Task statement.
Below are some entries; write out each one of them exactly.
[[ Records supplied open ]]
-- ==== Sys2Proof/Machine/State.lean ====
section
/-! DEFINITION. The state of the block, its reset value, and the reasons a step can stop.

`Regs c` is the block: the twelve registers of `spec/10_state.md` rule R20 and nothing else (R45), for any well-formed
configuration `c`, since the configuration is a parameter of the step relation and not state (R34). `State` is the
block built with `REF`, together with the two things outside it that a run needs: what the producer, the consumer and
reset present next, and what the consumer has read. -/

namespace Sys2Proof.Machine

/-- The state of the Frame State Machine: three constructors and no fourth (R22, R42). -/
inductive Fsm where
  /-- Waiting for a sync gap. -/
  | notSynced
  /-- A frame is open; no count is confirmed. -/
  | accumulating
  /-- A count is confirmed and a frame is published. -/
  | synced
deriving DecidableEq, Repr

/-- SyncState, the `sync` field of the published frame (R30). -/
inductive SyncState where
  /-- The channel data must not be trusted. -/
  | notSynced
  /-- The store holds a confirmed frame. -/
  | synced
deriving DecidableEq, Repr

/-- The class of an elapsed value; it exists only inside one `EDGE` step (R33, `spec/40_pulse_classifier.md` R103). -/
inductive PulseClass where
  /-- Narrower than any legal channel pulse. -/
  | noise
  /-- A channel pulse. -/
  | channel
  /-- A sync gap. -/
  | syncGap
deriving DecidableEq, Repr

/-- The five causes of a desync: labels of the spec, without a code and recorded in no register
(`spec/60_exceptions.md` rule R201). -/
inductive Cause where
  /-- A pulse below `CHANNEL_MIN_WIDTH`. -/
  | noise
  /-- More than `MAX_CHANNELS` pulses before a sync gap. -/
  | overflow
  /-- A mismatching frame close beyond the retry bound. -/
  | retry
  /-- The operation `STOP`. -/
  | stop
  /-- The operation `START`. -/
  | start
deriving DecidableEq, Repr

/-- The twelve registers of rule R20. Ticks and channel values are bit vectors of the spec's widths; the counts and
counters are bounded naturals, because the spec's own treatment of the encodings no rule produces is that the types of
a model exclude them (`spec/92_eei_decisions.md` D33; `spec/93_implementation_defined.md` U7;
DEDUCED, `notes/assumptions/4.md`). -/
structure Regs (c : Config) where
  /-- `run`: the block is started (R21). -/
  run : Bool
  /-- `fsm`: the state of the Frame State Machine (R22). -/
  fsm : Fsm
  /-- `prev_tick`: the previous-edge reference (R23). -/
  prevTick : BitVec c.tickW
  /-- `cand[]`: the pulse widths of the frame in progress (R24). -/
  cand : Vector (BitVec c.tickW) c.maxChannels
  /-- `cand_len`: the number of channel pulses accumulated (R25). -/
  candLen : Fin (c.maxChannels + 1)
  /-- `have_ref`: `ref_count` holds a learned count (R26). -/
  haveRef : Bool
  /-- `ref_count`: the tentative or confirmed count (R27). -/
  refCount : Fin (c.maxChannels + 1)
  /-- `stability`: consecutive frames with the count (R28). -/
  stability : Fin (c.stableCount + 1)
  /-- `mismatch`: mismatching closes since a count was last confirmed (R29). -/
  mismatch : Fin (c.retryBound + 1)
  /-- `pub_sync`: the published sync flag (R30). -/
  pubSync : SyncState
  /-- `pub_count`: the published channel count (R31). -/
  pubCount : Fin (c.maxChannels + 1)
  /-- `pub_ch[]`: the published channel values, two's complement (R32). -/
  pubCh : Vector (BitVec c.chvalW) c.maxChannels
deriving DecidableEq, Repr

/-- The state after reset: every register is zero (R44; `spec/70_reset_and_hazards.md` rule R240). -/
def Regs.reset (c : Config) : Regs c where
  run := false
  fsm := .notSynced
  prevTick := 0
  cand := Vector.replicate c.maxChannels 0
  candLen := 0
  haveRef := false
  refCount := 0
  stability := 0
  mismatch := 0
  pubSync := .notSynced
  pubCount := 0
  pubCh := Vector.replicate c.maxChannels 0

/-- What one step of the total order of all agents is (`spec/20_memory.md` rule R69): an operation on a port, by the
producer or by the consumer, or reset, "an event of its own, from outside both ports" (rule R240;
DEDUCED, `notes/assumptions/11.md`). -/
inductive Event (c : Config) where
  /-- The producer presents a command word, or the consumer samples the read port. -/
  | port (p : PortStep c)
  /-- Reset. -/
  | reset
deriving DecidableEq, Repr

/-- The block in the configuration `REF` (DESIGN CHOICE, `notes/assumptions/3.md`) and its surroundings. `regs` is the
whole state of the block (R20); `pending` and `reads` are the model's own fields (DESIGN CHOICE,
`notes/assumptions/1.md`), outside the block: the inputs not yet taken, in the order of rule R69, and the words the
consumer's `READ`s have returned, the latest first. -/
structure State where
  /-- The twelve registers. -/
  regs : Regs Config.ref
  /-- The steps the agents will take, in their order; a list, as U3 of `spec/93_implementation_defined.md` says. -/
  pending : List (Event Config.ref)
  /-- The frame words `READ` has returned to the consumer, the latest first. -/
  reads : List (BitVec Config.ref.frameW)
deriving DecidableEq, Repr

/-- The machine right after reset: every register zero (R44), nothing presented yet, nothing read yet. -/
def State.reset : State where
  regs := Regs.reset Config.ref
  pending := []
  reads := []

/-- The block raises no fault to anyone: "There is no fatal error path in the core" (`spec/60_exceptions.md` rule
R200). So there is no constructor (DEDUCED, `notes/assumptions/10.md`), and no step can end in a fault. Its one
reaction to every error is the desync, which is a next state. -/
inductive Fault
deriving DecidableEq, Repr

/-- Why a step has no successor. -/
inductive Refusal where
  /-- Raised by `exec` for an operation that has no meaning yet. Safe: nothing can be proved of it. -/
  | notModelled (mnemonic : String)
  /-- Raised by `EDGE` when `tick >= PERIOD`: "the source gives it no meaning and the spec gives it none: a model
  refuses the step" (`spec/30_encoding.md` rule R84; U1). Cannot be written in `REF`, where every 16-bit tick is below
  `PERIOD`. Safe: the step relation has no successor for it (DEDUCED, `notes/assumptions/7.md`). -/
  | tickOutOfRange (tick : Nat)
  /-- Raised by the port when a command word does not decode (rule R86), which is again the refusal of rule R84. Safe,
  and it cannot happen in `REF`. -/
  | undecodable (e : DecodeError)
deriving DecidableEq, Repr

end Sys2Proof.Machine
end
[[ Records supplied closed ]]
Answer space.
-- ==== Sys2Proof/Machine/State.lean ====
section
/-! DEFINITION. The state of the block, its reset value, and the reasons a step can stop.

`Regs c` is the block: the twelve registers of `spec/10_state.md` rule R20 and nothing else (R45), for any well-formed
configuration `c`, since the configuration is a parameter of the step relation and not state (R34). `State` is the
block built with `REF`, together with the two things outside it that a run needs: what the producer, the consumer and
reset present next, and what the consumer has read. -/

namespace Sys2Proof.Machine

/-- The state of the Frame State Machine: three constructors and no fourth (R22, R42). -/
inductive Fsm where
  /-- Waiting for a sync gap. -/
  | notSynced
  /-- A frame is open; no count is confirmed. -/
  | accumulating
  /-- A count is confirmed and a frame is published. -/
  | synced
deriving DecidableEq, Repr

/-- SyncState, the `sync` field of the published frame (R30). -/
inductive SyncState where
  /-- The channel data must not be trusted. -/
  | notSynced
  /-- The store holds a confirmed frame. -/
  | synced
deriving DecidableEq, Repr

/-- The class of an elapsed value; it exists only inside one `EDGE` step (R33, `spec/40_pulse_classifier.md` R103). -/
inductive PulseClass where
  /-- Narrower than any legal channel pulse. -/
  | noise
  /-- A channel pulse. -/
  | channel
  /-- A sync gap. -/
  | syncGap
deriving DecidableEq, Repr

/-- The five causes of a desync: labels of the spec, without a code and recorded in no register
(`spec/60_exceptions.md` rule R201). -/
inductive Cause where
  /-- A pulse below `CHANNEL_MIN_WIDTH`. -/
  | noise
  /-- More than `MAX_CHANNELS` pulses before a sync gap. -/
  | overflow
  /-- A mismatching frame close beyond the retry bound. -/
  | retry
  /-- The operation `STOP`. -/
  | stop
  /-- The operation `START`. -/
  | start
deriving DecidableEq, Repr

/-- The twelve registers of rule R20. Ticks and channel values are bit vectors of the spec's widths; the counts and
counters are bounded naturals, because the spec's own treatment of the encodings no rule produces is that the types of
a model exclude them (`spec/92_eei_decisions.md` D33; `spec/93_implementation_defined.md` U7;
DEDUCED, `notes/assumptions/4.md`). -/
structure Regs (c : Config) where
  /-- `run`: the block is started (R21). -/
  run : Bool
  /-- `fsm`: the state of the Frame State Machine (R22). -/
  fsm : Fsm
  /-- `prev_tick`: the previous-edge reference (R23). -/
  prevTick : BitVec c.tickW
  /-- `cand[]`: the pulse widths of the frame in progress (R24). -/
  cand : Vector (BitVec c.tickW) c.maxChannels
  /-- `cand_len`: the number of channel pulses accumulated (R25). -/
  candLen : Fin (c.maxChannels + 1)
  /-- `have_ref`: `ref_count` holds a learned count (R26). -/
  haveRef : Bool
  /-- `ref_count`: the tentative or confirmed count (R27). -/
  refCount : Fin (c.maxChannels + 1)
  /-- `stability`: consecutive frames with the count (R28). -/
  stability : Fin (c.stableCount + 1)
  /-- `mismatch`: mismatching closes since a count was last confirmed (R29). -/
  mismatch : Fin (c.retryBound + 1)
  /-- `pub_sync`: the published sync flag (R30). -/
  pubSync : SyncState
  /-- `pub_count`: the published channel count (R31). -/
  pubCount : Fin (c.maxChannels + 1)
  /-- `pub_ch[]`: the published channel values, two's complement (R32). -/
  pubCh : Vector (BitVec c.chvalW) c.maxChannels
deriving DecidableEq, Repr

/-- The state after reset: every register is zero (R44; `spec/70_reset_and_hazards.md` rule R240). -/
def Regs.reset (c : Config) : Regs c where
  run := false
  fsm := .notSynced
  prevTick := 0
  cand := Vector.replicate c.maxChannels 0
  candLen := 0
  haveRef := false
  refCount := 0
  stability := 0
  mismatch := 0
  pubSync := .notSynced
  pubCount := 0
  pubCh := Vector.replicate c.maxChannels 0

/-- What one step of the total order of all agents is (`spec/20_memory.md` rule R69): an operation on a port, by the
producer or by the consumer, or reset, "an event of its own, from outside both ports" (rule R240;
DEDUCED, `notes/assumptions/11.md`). -/
inductive Event (c : Config) where
  /-- The producer presents a command word, or the consumer samples the read port. -/
  | port (p : PortStep c)
  /-- Reset. -/
  | reset
deriving DecidableEq, Repr

/-- The block in the configuration `REF` (DESIGN CHOICE, `notes/assumptions/3.md`) and its surroundings. `regs` is the
whole state of the block (R20); `pending` and `reads` are the model's own fields (DESIGN CHOICE,
`notes/assumptions/1.md`), outside the block: the inputs not yet taken, in the order of rule R69, and the words the
consumer's `READ`s have returned, the latest first. -/
structure State where
  /-- The twelve registers. -/
  regs : Regs Config.ref
  /-- The steps the agents will take, in their order; a list, as U3 of `spec/93_implementation_defined.md` says. -/
  pending : List (Event Config.ref)
  /-- The frame words `READ` has returned to the consumer, the latest first. -/
  reads : List (BitVec Config.ref.frameW)
deriving DecidableEq, Repr

/-- The machine right after reset: every register zero (R44), nothing presented yet, nothing read yet. -/
def State.reset : State where
  regs := Regs.reset Config.ref
  pending := []
  reads := []

/-- The block raises no fault to anyone: "There is no fatal error path in the core" (`spec/60_exceptions.md` rule
R200). So there is no constructor (DEDUCED, `notes/assumptions/10.md`), and no step can end in a fault. Its one
reaction to every error is the desync, which is a next state. -/
inductive Fault
deriving DecidableEq, Repr

/-- Why a step has no successor. -/
inductive Refusal where
  /-- Raised by `exec` for an operation that has no meaning yet. Safe: nothing can be proved of it. -/
  | notModelled (mnemonic : String)
  /-- Raised by `EDGE` when `tick >= PERIOD`: "the source gives it no meaning and the spec gives it none: a model
  refuses the step" (`spec/30_encoding.md` rule R84; U1). Cannot be written in `REF`, where every 16-bit tick is below
  `PERIOD`. Safe: the step relation has no successor for it (DEDUCED, `notes/assumptions/7.md`). -/
  | tickOutOfRange (tick : Nat)
  /-- Raised by the port when a command word does not decode (rule R86), which is again the refusal of rule R84. Safe,
  and it cannot happen in `REF`. -/
  | undecodable (e : DecodeError)
deriving DecidableEq, Repr

end Sys2Proof.Machine
end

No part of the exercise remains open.